3️⃣ RIGHT JOIN – Customers without Orders

SELECT c.cust_name, o.order_id
FROM Customers c
RIGHT JOIN Orders o ON c.cust_id = o.cust_id;
        

✅ Shows customers missing in Orders table (if any).

4️⃣ FULL OUTER JOIN – All Data with NULLs

SELECT c.cust_name, o.order_id, o.amount
FROM Customers c
FULL OUTER JOIN Orders o ON c.cust_id = o.cust_id;
        

✅ Useful for audit reports – shows everything, even mismatches.
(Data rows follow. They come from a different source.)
/-- KINDLING_ENTERED (R311, R399, R416): self-test and row repair done; a wear record kept across a reset applies again. -/
def execKindlingEntered (t : Nat) (test : SramTest) (s : State) : Host.Outcome State Fault Refusal :=
  actAny t (fun s =>
    if s.sys.boot = .pll ∧ s.sys.rstLow = false ∧ s.sys.mode ≠ .cold then
      let s := { s with sys := { s.sys with boot := .up, mode := .kindling, modeReq := .kindling, modeLast := .kindling },
                            gran := { s.gran with hotJoinAt := s.now + tuMs 10 } }
      let s := eachBelow 8 (fun h s => s.countWithies h false) s
      let s := (s.startSag.takeTest test).applyWear
      if s.sys.testRstHigh then s.cond { source := src 19 8, init := moduleInit } true else s
    else s) s

/-- DRAM_TRAINING_DONE (R289, R399, R401): `usable` and `spare` are the channels whose usable and spare rank trained. -/
def execDramTrainingDone (t usable spare : Nat) (s : State) : Host.Outcome State Fault Refusal :=
  act t (fun s =>
    if s.isUp && decide (s.sys.mode = .kindling) && decide (s.sys.dramUsable = 0) then
      let s := { s with sys := { s.sys with dramUsable := usable % 256, dramSpare := spare % 256 &&& 0x11 } }
      let s := eachBelow 8 (fun ch s =>
        let s := if ch % 4 = 0 then s.setN (dramIdx ch) 7 (if spare.testBit ch then 1 else 4) else s
        if usable.testBit ch then s
        else s.cond { source := dramSrc ch 3, dom := domDram ch, init := dramInit ch, access := 8 } true) s
      let ranks := s.wear.entries.filter (fun e => decide (e.kind = 4))
      let s := eachIn (ranks.filter (fun e => bitAt e.unit 8)) (fun e s => s.applyEntry e) s
      (eachIn (ranks.filter (fun e => !bitAt e.unit 8)) (fun e s => s.applyEntry e) s).dramWake
    else s) s

/-! Faults of the supply and of the clock. -/

/-- The power stage latches off (R334): the module enters COLD and nothing but the always-on domain runs. -/
def State.latchOff (s : State) (source : Nat) : State :=
  let s := s.raise { source := source, init := moduleInit, access := 0xA }
  let s := s.enterCold.syncClk
  { s with pwr := { s.pwr with latched := true }, clk := { s.clk with run := false } }

/-- INPUT_OVERVOLTAGE (R334): VIN above 80.0 V for 1 µs. -/
def execInputOvervoltage (t vin : Nat) (s : State) : Host.Outcome State Fault Refusal :=
  act t (fun s => if s.sys.boot = .off ∨ s.pwr.latched ∨ vin ≤ 80000 then s else (s.updPwr (fun p => { p with vin := vin })).latchOff (src 1 5)) s

/-- POWER_STAGE_FAULT (R334). -/
def execPowerStageFault (t : Nat) (s : State) : Host.Outcome State Fault Refusal :=
  act t (fun s => if s.sys.boot = .off ∨ s.pwr.latched then s else s.latchOff (src 1 6)) s

/-- OVERVOLTAGE_LATCH_RELEASE (R322, R334): VIN below 27.0 V. -/
def execOvervoltageLatchRelease (t vin : Nat) (s : State) : Host.Outcome State Fault Refusal :=
  actAny t (fun s => if s.pwr.latched && decide (vin < 27000) then s.powerOff else s) s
5️⃣ JOIN + IS NULL – Detect Missing Foreign Keys

SELECT o.order_id, o.cust_id
FROM Orders o
LEFT JOIN Customers c ON o.cust_id = c.cust_id
WHERE c.cust_id IS NULL;
        
order_idcust_id
4105

Joining and cleaning across tables ensures data consistency. Detecting mismatches helps prevent orphan records that can mislead reports. These join techniques are critical in data analytics workflows and in Python Pandas projects.

🛡️ Section 13: Data Integrity & Constraint-Based Cleaning in SQL

Instead of cleaning dirty data after it arrives, why not stop bad data at the source? SQL constraints enforce rules of integrity to prevent invalid, duplicate, or missing data. These techniques are crucial in data analyst workflows where quality assurance starts at the database design stage.

📊 Step 1: Create Products Table (with Issues)

CREATE TABLE Products (
  product_id INT,
  product_name VARCHAR(50),
  price DECIMAL(10,2),
  category VARCHAR(20)
);

INSERT INTO Products VALUES
(1, 'Laptop', 60000, 'Electronics'),
(1, 'Laptop', 60000, 'Electronics'), -- Duplicate ID
(2, NULL, 1200, 'Stationery'),       -- Missing name
(3, 'Pen', -10, 'Stationery'),       -- Negative price
(4, 'Shirt', 1500, 'InvalidCat');    -- Wrong category
      

✅ The Products table has duplicates, NULLs, negative values, and invalid categories.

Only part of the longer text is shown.